» Records:
/-- The values of a doubleword that writes since a mark of the history replaced, newest first. -/
def State.heldSince (s : State) (mark d : Nat) : List Held :=
  (s.gmeta.hist.take (s.gmeta.hist.length - mark)).filter fun x => x.dword = d

/-- One of the values that a doubleword has held since a mark, freely chosen where it was written since (R299). -/
def State.pickHeld (s : State) (key : Option Nat) (mark d : Nat) : DWord × State :=
  let vs := s.dword key (8 * d) :: (s.heldSince mark d).map (·.val)
  let (i, s1) := s.pick vs.length
  (vs.getD i 0, s1)

/-- A word of a doubleword. -/
def wordOf (d : DWord) (high : Bool) : Word := if high then hiWord d else loWord d

/-- A word read by an invariant load of a launch (R181, R182): its value when the launch became visible, or, where it has been
written since the placement of the first workgroup, freely one of those it has held since the launch became visible. -/
def State.ldiWord (s : State) (key : Option Nat) (mark first wd : Nat) : Word × State :=
  let high := wd % 2 = 1
  let written (l : List Held) : List Held := l.filter fun x => if high then x.hi else x.lo
  let old := written (s.heldSince mark (wd / 2))
  let vs := wordOf (s.dword key (8 * (wd / 2))) high :: old.map fun x => wordOf x.val high
  if (written (s.heldSince first (wd / 2))).isEmpty then (vs.getLastD 0, s)
  else
    let (i, s1) := s.pick vs.length
    (vs.getD i 0, s1)

/-- An invariant load of `n` bytes, each of its words on its own. -/
def State.ldiValue (s : State) (key : Option Nat) (mark first pa n : Nat) : Nat × State :=
  let words := (List.range ((pa + n - 1) / 4 - pa / 4 + 1)).map (· + pa / 4)
  let (bs, s1) := words.foldl
    (fun (acc : List Byte × State) wd => let (x, s1) := acc.2.ldiWord key mark first wd; (acc.1 ++ toBytes 4 x.toNat, s1)) ([], s)
  (ofBytes ((bs.drop (pa % 4)).take n), s1)

/-! Queue records (R214, R215) -/

/-- Write TOKENS and the mirror of the links of a record; HEAD and TAIL have no meaning to programs. -/
def State.queueMirror (s : State) (key : Option Nat) (pa tokens nwait : Nat) : State :=
  let (a, s1) := s.freeWord
  let (b, s2) := s1.freeWord
  let (c, s3) := s2.freeWord
  let (d, s4) := s3.freeWord
  s4.gWrite key pa (toBytes 4 tokens ++ toBytes 4 (nwait % 65536) ++ toBytes 4 a.toNat ++ toBytes 4 b.toNat ++ toBytes 4 c.toNat ++
    toBytes 4 d.toNat ++ toBytes 8 0)

/-- QWAKE of one lane: how many linked lanes it releases, in arrival order (R215). -/
def State.qwakeOp (s : State) (key : Option Nat) (pa n : Nat) (bank : Bool) : Nat × State :=
  let l := tgetD [] s.queues pa
  let k := min n l.length
  let freed := l.take k
  let tokens := (s.word key pa).toNat
  let tokens' := if bank then min (tokens + n - k) 0xFFFFFFFF else tokens
  let s1 := freed.foldl (fun s x => s.modWarp x.1 fun w => w.finishLane x.2 (some 1) true) s
  let s2 := { s1 with
    queues := tsetD [] s1.queues pa (l.drop k)
    waits := s1.waits.filter fun e => !(freed.contains (e.w, e.lane)) }
  (k, s2.queueMirror key pa tokens' (l.length - k))

/-! The wait table of a home slice (R212, R213) -/

/-- The home slice that owns a location (R432). -/
def sliceOf (pa : Nat) : Nat := Config.homeSlice (pa / 256) % 96

/-- The header of a launch queue's submission ring, or, from 64 on, of a partition's control queue (R361, R416). -/
def Partition.ringAt (p : Partition) (key : Nat) : Nat := if key < 64 then p.cq + 0x10000 + 0x1000 * key else p.cq

/-- Entries that the job engine keeps at a home slice on the rings of a partition (R416). -/
def State.ringWatches (s : State) (part : Nat) (p : Partition) (slice : Nat) : Nat :=
  (s.jobs.ring.filter fun x => (if x.1 < 64 then p.qmask.getLsbD x.1 else decide (x.1 = 64 + part)) && sliceOf (p.ringAt x.1) = slice).length

/-- The partition's share of the slice's table is full. -/
def State.shareFull (s : State) (part pa : Nat) : Bool :=
  let used := (s.waits.filter fun e => e.part = part && !e.shared && sliceOf e.pa = sliceOf pa).length
  match tfind s.parts part with | some p => p.wshare ≤ used + s.ringWatches part p (sliceOf pa) | none => true

/-- A lane that waits at a location starts: it finishes at once, takes an entry, or polls. -/
def State.startWait (s : State) (r : WarpRef) (l : LaneWait) : State :=
  let part := (s.wg r.wg).part
  let entry (shared : Bool) : WaitEntry := { pa := l.addr, part, w := r, lane := l.lane, shared }
  let polling (s : State) : State :=
    s.modWarp r fun w => match w.wait with
      | some (.lanes ls) => { w with wait := some (.lanes (ls.map fun x => if x.lane = l.lane then { x with poll := some (s.time + 1000) } else x)) }
      | _ => w
  let registered (s : State) : State :=
    s.modWarp r fun w => match w.wait with
      | some (.lanes ls) => { w with wait := some (.lanes (ls.map fun x => if x.lane = l.lane then { x with poll := none } else x)) }
      | _ => w
  match l.kind with
  | .waita bytes mask cmp expect =>
    let v := ofBytes (s.view l.key l.addr bytes)
    if waitaCond bytes mask cmp expect v then s.modWarp r fun w => w.finishLane l.lane (some v) true
    else
      let same := match (s.warp? r).bind (·.wait) with
        | some (.lanes ls) => s.waits.any fun e => e.w = r && ls.any fun x => x.lane = e.lane && x.addr = l.addr && x.kind = l.kind
        | _ => false
      if same then registered { s with waits := s.waits ++ [entry true] }
      else if s.shareFull part l.addr then polling s
      else registered { s with waits := s.waits ++ [entry false] }
  | .qwait =>
    let tokens := (s.word l.key l.addr).toNat
    if tokens > 0 then
      (s.queueMirror l.key l.addr (tokens - 1) (tgetD [] s.queues l.addr).length).modWarp r fun w => w.finishLane l.lane (some 0) true
    else if s.shareFull part l.addr then polling s
    else
      let q := tgetD [] s.queues l.addr ++ [(r, l.lane)]
      let s1 := { s with queues := tsetD [] s.queues l.addr q, waits := s.waits ++ [entry false] }
      registered (s1.queueMirror l.key l.addr 0 q.length)
  | _ => s

/-! Performing an access (R164-R167; notes/assumptions/9.md, 46.md) -/

/-- The marks of the value history at which the launch of a workgroup became visible and had its first workgroup placed
(R181); a placed workgroup that no launch stands for has both at the start of the history. -/
def State.markOf (s : State) (g : Nat) : Nat × Nat :=
  match s.launch? (s.wg g).launch with | some l => (l.mark, l.first.getD l.mark) | none => (0, 0)

/-- The accesses of a warp that stand before one. -/
def Warp.before (w : Warp) (id : Nat) : List Access := w.accs.takeWhile fun x => decide (x.id ≠ id)

/-- The scope of the agents that must see earlier accesses of the warp before the access `a` (R170), and those accesses. -/
def Warp.veilOf (w : Warp) (a : Access) : Option (Scope × List Nat) :=
  let xs := (w.before a.id).filterMap fun x => (veiledAt x a).map fun sc => (x.id, sc)
  if xs.isEmpty then none else some (if xs.any (·.2 = .clu) then .clu else .blk, xs.map (·.1))

/-- A lane waits at the location of an access (R212). -/
def State.awaited (s : State) (a : Access) : Bool := a.space = .g && s.waits.any fun e => e.pa < a.pa + a.bytes && a.pa < e.pa + 32

/-- An access of the warp that can be performed now: nothing issued before it holds it up, and no veil. -/
def State.performable (s : State) (r : WarpRef) (id : Nat) : Option Access :=
  (s.warp? r).bind fun w => (w.accs.find? fun a => a.id = id).filter fun a =>
    a.space ≠ .w && !((w.before id).any fun x => mustPrecede x a) && !((s.veil?.isSome || s.awaited a) && (w.veilOf a).isSome) &&
    !(a.space = .g && s.veiled r.wg (s.wg r.wg).core (some r) a.pa a.bytes (a.kind ≠ .read))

» Task directions: Check which lines of the entries hold the word "heldSince", then please give only how many there are.

» Task response: 4